The war had been raging for nearly six years. The conflict I refer to is the “Second World War” - 1939-1945. For the present, at least, the world, the people and everything else that moved within it would begin to cool.

I was too young to be drafted when it all began. As a child I’d played war games and gradually nurtured my genes to the warriors’ way and now all my mates were currently serving in some branch of Her Majesty’s Services, except for me. I was the youngest of my original childhood group and still the smallest but I had a vivid imagination and could daydream.

I’d never wanted to be in the Navy, though water and I were always close companions, usually with me being in the midst of it. The RAF held a great attraction as I had, and still was engrossed in model plane building and was currently making another to add to my collection.
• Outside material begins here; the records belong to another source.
-- ==== Sys2Proof/Config.lean ====
section
/-! DEFINITION. What an implementation fixes and the spec leaves open. An opaque constant has no body that a proof can use:
a claim that mentions one holds for every value it could have. -/

namespace Sys2Proof

/-- The n-th free value: a result that the spec calls undefined or does not state (log 3). -/
opaque Config.freeValue : Nat → Nat

/-- The end of an actuator's busy jobs, in ticks from now, as SCH estimates it at a device cycle: the spec does not say how
(R480, log 3). -/
opaque Config.busyEnd : Nat → Nat → Nat

/-- The power state descriptors of Identify Controller: the image supplies them, and the spec does not say where in it (R437, log 98). -/
opaque Config.powerState : Nat → BitVec 256

/-- An equaliser sum that is no multiple of 256 is rounded up: the spec does not state how the FIR rounds (R115, log 72). -/
opaque Config.firUp : Int → Bool

end Sys2Proof
end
My models usually found an early grave when I flew them but there was always the appealing prospect that the next one would survive. Yes, a life in the RAF could well be my vocation. On the other hand, the army wouldn’t be alien to me either. After all I’d had plenty of battles with my mates in the nearby field.

The stigma of not being enlisted left more bruising than the many blemishes my bum had received in the long-gone days of conflict with dad’s belt.

A few weeks had passed since the declaration of peace. But this didn’t necessarily mean that the war was at an end. Hostilities were taking time off but there was still a little mopping up to be done. Sitting in the side-lines as a spectator was unthinkable.

I had yet to undergo a medical in readiness for possible enlistment. The irony being that If I passed it still didn’t guarantee that I would be accepted into the armed forces. There was always the risk of being selected as a candidate for a coal mine, the unlucky ones became known as the Bevin Boys, so my future was down to chance.

Refusing to work in a mine meant a gaol sentence. An older schoolmate of mine had already served a couple of three-month sentences and was currently awaiting the outcome of his latest court appearance for refusing to work in the pits. I had already conditioned myself into refusing a life underground. My hope was that fate would choose the course I wished for.

At this moment I was neither faced with the coal- mines or any branch of military service. I had yet to reach my eighteenth birthday. The feelings of simply being a bystander were many of the beasts I lived as I as I imagined myself at the scenes of many battles.

Eventually I was called for a medical. I remember putting on a show of vigour to demonstrate the peak of fitness. The examination was a typical routine affair. First there came an inspection to determine that I had two eyes, a pair of legs and an equal number of arms to complete the outer structure.

The workings of the inside bits underwent closer scrutiny. Trousers were lowered, followed by a cough to assess and hopefully conclude the mechanics of my innards. Workings of the grey matter came in for closer scrutiny by a gentleman who tested my mental agility with a series of well-prepared questions.

The final part of the medical exam was a sample of water, which can be difficult to produce on request. On any other occasion I wouldn’t have had a problem. I found a tap and was almost tempted to fill the container but I resisted and drank continuously until the gravity on my bladder allowed me to surrender a sample.

Eventually I was ushered to a desk. Behind it sat a quirky looking character who was to do the final assessment. I’d already assessed my own aptitude and physical; My legs were fine – they had to be, they had always saved me when escaping from ruffians, winning the odd egg and spoon race at school and winning a tin of biscuits in the 1937 Coronation kids street race event; My vision was fine, I didn’t need spectacles because my eyes could always detect the looks mom gave when I was in trouble; Brain function, however, would have to be left to the medical assessment board.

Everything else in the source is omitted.